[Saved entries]

════════

-- ==== Sys2Proof/Tests/Slice0.lean ====
section
/-! SUPPORT. The model's own tests. Expected values come from the spec: the encoding tables of 30_encoding.md, the worked
examples of the rules and the derived vectors of 95_test_vectors.md. Then one witness per statement with hypotheses. -/

namespace Sys2Proof.Tests

open Sys2Proof.Machine

/-- A small state: everything zero but SEQ, N, LEN and RET. -/
def st (seq : BitVec 8) (n : BitVec 7) (len : BitVec 64) (ret : Ret) : State where
  h := Vector.replicate 8 0#32
  v := Vector.replicate 8 0#32
  w := Vector.replicate 64 0#32
  b := Vector.replicate 64 0#8
  n := n
  len := len
  seq := seq
  ret := ret
  port := none
  inputs := []
  responses := []
  resets := 0

/-- The next state of a step, if there is one. -/
def nextOf (r : Host.Outcome State Fault Refusal) : Option State :=
  match r with
  | .next t => some t
  | .fault _ => none
  | .refused _ => none

/-- A reading of the next state. -/
def after {α : Type} (f : State → α) (r : Host.Outcome State Fault Refusal) : Option α := (nextOf r).map f

/-- The fault of a step, if it is one. -/
def faultOf (r : Host.Outcome State Fault Refusal) : Option Fault :=
  match r with
  | .next _ => none
  | .fault x => some x
  | .refused _ => none

/-! ### WellFormed refuses an ill-formed term, one per check -/

theorem test_wf_expandLow_below_16 : (Instr.expandLow 15#6).wellFormed = false := by decide
theorem test_wf_expandLow_above_31 : (Instr.expandLow 32#6).wellFormed = false := by decide
theorem test_wf_expandHigh_below_32 : (Instr.expandHigh 31#6).wellFormed = false := by decide

/-! ### Decoding: words written out bit by bit from R47 and R52 -/

theorem test_decode_init : decodeCommand 0b0001000000000000 = .ok .init := by decide
theorem test_decode_absorb : decodeCommand 0b0010000001100001 = .ok (.absorb 0x61#8) := by decide
theorem test_decode_final : decodeCommand 0b0011000000000000 = .ok .final := by decide
theorem test_decode_rdh : decodeCommand 0b0100011000000000 = .ok (.rdh 6#3) := by decide
theorem test_decode_rdstat : decodeCommand 0b0101000000000000 = .ok .rdstat := by decide
theorem test_decode_idle : decodeSeq 0b00000000#8 = .ok .idle := by decide
theorem test_decode_accept : decodeSeq 0b00000001#8 = .ok .accept := by decide
theorem test_decode_done : decodeSeq 0b00000010#8 = .ok .done := by decide
theorem test_decode_err : decodeSeq 0b00000011#8 = .ok .err := by decide
theorem test_decode_parse : decodeSeq 0b00000100#8 = .ok .parse := by decide
theorem test_decode_loadv : decodeSeq 0b00000101#8 = .ok .loadv := by decide
theorem test_decode_feedfwd : decodeSeq 0b00000110#8 = .ok .feedfwd := by decide
theorem test_decode_padOne : decodeSeq 0b00001000#8 = .ok .padOne := by decide
theorem test_decode_padZero : decodeSeq 0b00001001#8 = .ok .padZero := by decide
theorem test_decode_padLen : decodeSeq 0b00010101#8 = .ok (.padLen 5#3) := by decide
theorem test_decode_expandLow : decodeSeq 0b01010000#8 = .ok (.expandLow 16#6) := by decide
theorem test_decode_expandHigh : decodeSeq 0b01111111#8 = .ok (.expandHigh 63#6) := by decide
theorem test_decode_round : decodeSeq 0b10000101#8 = .ok (.round 5#6) := by decide

/-- 95_test_vectors.md section 9.1: the illegal words there, each by its reason. -/
theorem test_decode_illegal :
    decodeCommand 0x0000 = .error .reservedOp ∧ decodeCommand 0x1001 = .error .unusedFieldNotZero ∧
    decodeCommand 0x1100 = .error .unusedFieldNotZero ∧ decodeCommand 0x2161 = .error .unusedFieldNotZero ∧
    decodeCommand 0x3080 = .error .unusedFieldNotZero ∧ decodeCommand 0x4800 = .error .indexOutOfRange ∧
    decodeCommand 0x4001 = .error .unusedFieldNotZero ∧ decodeCommand 0x6000 = .error .reservedOp ∧
    decodeCommand 0xFFFF = .error .reservedOp ∧ decodeCommand 0x11000 = .error .bitAbove15 := by decide

/-- R53: the ends of the reserved ranges. -/
theorem test_decode_reserved :
    ∀ c ∈ [0x07#8, 0x0A#8, 0x0F#8, 0x18#8, 0x3F#8, 0x40#8, 0x4F#8, 0xC0#8, 0xFF#8],
      decodeSeq c = .error .reservedSeqCode := by decide

/-- The rows of one format do not overlap (R47, R52): no code matches two. -/
theorem test_rows_disjoint :
    List.Pairwise (fun x y : TableRow => x.nbits ≠ y.nbits ∨ (x.pat ^^^ y.pat) &&& (x.mask &&& y.mask) ≠ 0)
      ([Instr.init, .absorb 0, .final, .rdh 0, .rdstat, .idle, .accept, .done, .err, .parse, .loadv, .feedfwd, .padOne,
        .padZero, .padLen 0, .expandLow 16, .expandHigh 32, .round 0].map Instr.row) := by decide

/-! ### Primitives: 41_bitwise_primitives.md and 95_test_vectors.md section 3 -/

theorem test_rotr : rotr 0x12345678#32 7 = 0xF02468AC#32 := by decide
theorem test_shr : shr 0x12345678#32 3 = 0x02468ACF#32 := by decide
theorem test_bsig0 : bsig0 0x6A09E667#32 = 0xCE20B47E#32 := by decide
theorem test_bsig1 : bsig1 0x510E527F#32 = 0x3587272B#32 := by decide
theorem test_ssig0 : ssig0 0x12345678#32 = 0xE7FCE6EE#32 := by decide
theorem test_ssig1 : ssig1 0x12345678#32 = 0xA1F78649#32 := by decide
theorem test_ch : ch 0xF0F0F0F0#32 0xCCCCCCCC#32 0xAAAAAAAA#32 = 0xCACACACA#32 := by decide
theorem test_maj : maj 0xF0F0F0F0#32 0xCCCCCCCC#32 0xAAAAAAAA#32 = 0xE8E8E8E8#32 := by decide

/-! ### Commands: 95_test_vectors.md sections 9 and 10 -/

theorem test_init : after (fun t => (t.seq, t.hAt 7#3, t.responses)) (exec .init (st 0x00#8 0#7 0#64 .accept)) =
    some (0x01#8, 0x5BE0CD19#32, [⟨.ok, 0#32⟩]) := by decide

/-- P5 line 1: the last byte a message can have. -/
theorem test_absorb_last : after (fun t => (t.n, t.len, t.bAt 62#6, t.seq))
    (exec (.absorb 0xAA#8) (st 0x01#8 62#7 0xFFFFFFFFFFFFFFF0#64 .accept)) =
    some (63#7, 0xFFFFFFFFFFFFFFF8#64, 0xAA#8, 0x01#8) := by decide

/-- P5 line 3: the rejected byte. -/
theorem test_absorb_too_large : after (fun t => (t.seq, t.n, t.bAt 63#6, t.responses))
    (exec (.absorb 0xBB#8) (st 0x01#8 63#7 0xFFFFFFFFFFFFFFF8#64 .accept)) =
    some (0x03#8, 63#7, 0x00#8, [⟨.tooLarge, 0#32⟩]) := by decide

theorem test_final : after (fun t => (t.seq, t.responses)) (exec .final (st 0x01#8 2#7 16#64 .accept)) =
    some (0x08#8, [⟨.ok, 0#32⟩]) := by decide

theorem test_final_done : after (fun t => (t.seq, t.responses)) (exec .final (st 0x02#8 0#7 0#64 .done)) =
    some (0x02#8, [⟨.badPhase, 0#32⟩]) := by decide

/-- The digest of "abc" in H: RDH 7 reads its last word. -/
theorem test_rdh : after (fun t => t.responses) (exec (.rdh 7#3) { st 0x02#8 0#7 24#64 .done with
      h := #v[0xBA7816BF#32, 0x8F01CFEA#32, 0x414140DE#32, 0x5DAE2223#32, 0xB00361A3#32, 0x96177A9C#32, 0xB410FF61#32, 0xF20015AD#32] }) =
    some [⟨.ok, 0xF20015AD#32⟩] := by decide

/-- 9.3: STATUS in ERR with 63 bytes, and its 34-bit response. -/
theorem test_rdstat : after (fun t => t.responses.map Response.bits) (exec .rdstat (st 0x03#8 63#7 0#64 .accept)) =
    some [0x0003F0309#34] := by decide

theorem test_status_busy : (st 0x04#8 64#7 0#64 .accept).statusWord = 0x00400400#32 := by decide

/-- P2 line 14: an illegal word in DONE changes nothing. -/
theorem test_illegal : after (fun t => (t.seq, t.port, t.responses)) (step { st 0x02#8 0#7 0#64 .done with port := some 0x0000 }) =
    some (0x02#8, none, [⟨.illegalCmd, 0#32⟩]) := by decide

/-- P4 line 68: a command presented at ROUND(10) is held while the engine takes its step. -/
theorem test_hold : after (fun t => (t.seq, t.port, t.responses))
    (step { st 0x8A#8 0#7 512#64 .accept with inputs := [.command 0x4000] }) = some (0x8B#8, some 0x4000, []) := by decide

/-- 95_test_vectors.md section 11: reset at ROUND(5) with RDH 0 held. -/
theorem test_reset_event : after (fun t => (t.seq, t.n, t.len, t.port, t.responses))
    (step { st 0x85#8 0#7 24#64 .done with port := some 0x4000, inputs := [.reset] }) =
    some (0x00#8, 0#7, 0#64, none, []) := by decide

/-- A poll is answered while RDH 0 is held (P4 line 67, at ROUND(10)). -/
theorem test_poll : after (fun t => (t.seq, t.port, t.responses))
    (step { st 0x8A#8 0#7 512#64 .accept with port := some 0x4000, inputs := [.poll] }) =
    some (0x8A#8, some 0x4000, [⟨.ok, 0x00008A00#32⟩]) := by decide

════════

TASK REQUIREMENTS – Search the records for the word "replicate". Copy each line where it appears.

RESULT BELOW –
  h := Vector.replicate 8 0#32
  v := Vector.replicate 8 0#32
  w := Vector.replicate 64 0#32
  b := Vector.replicate 64 0#8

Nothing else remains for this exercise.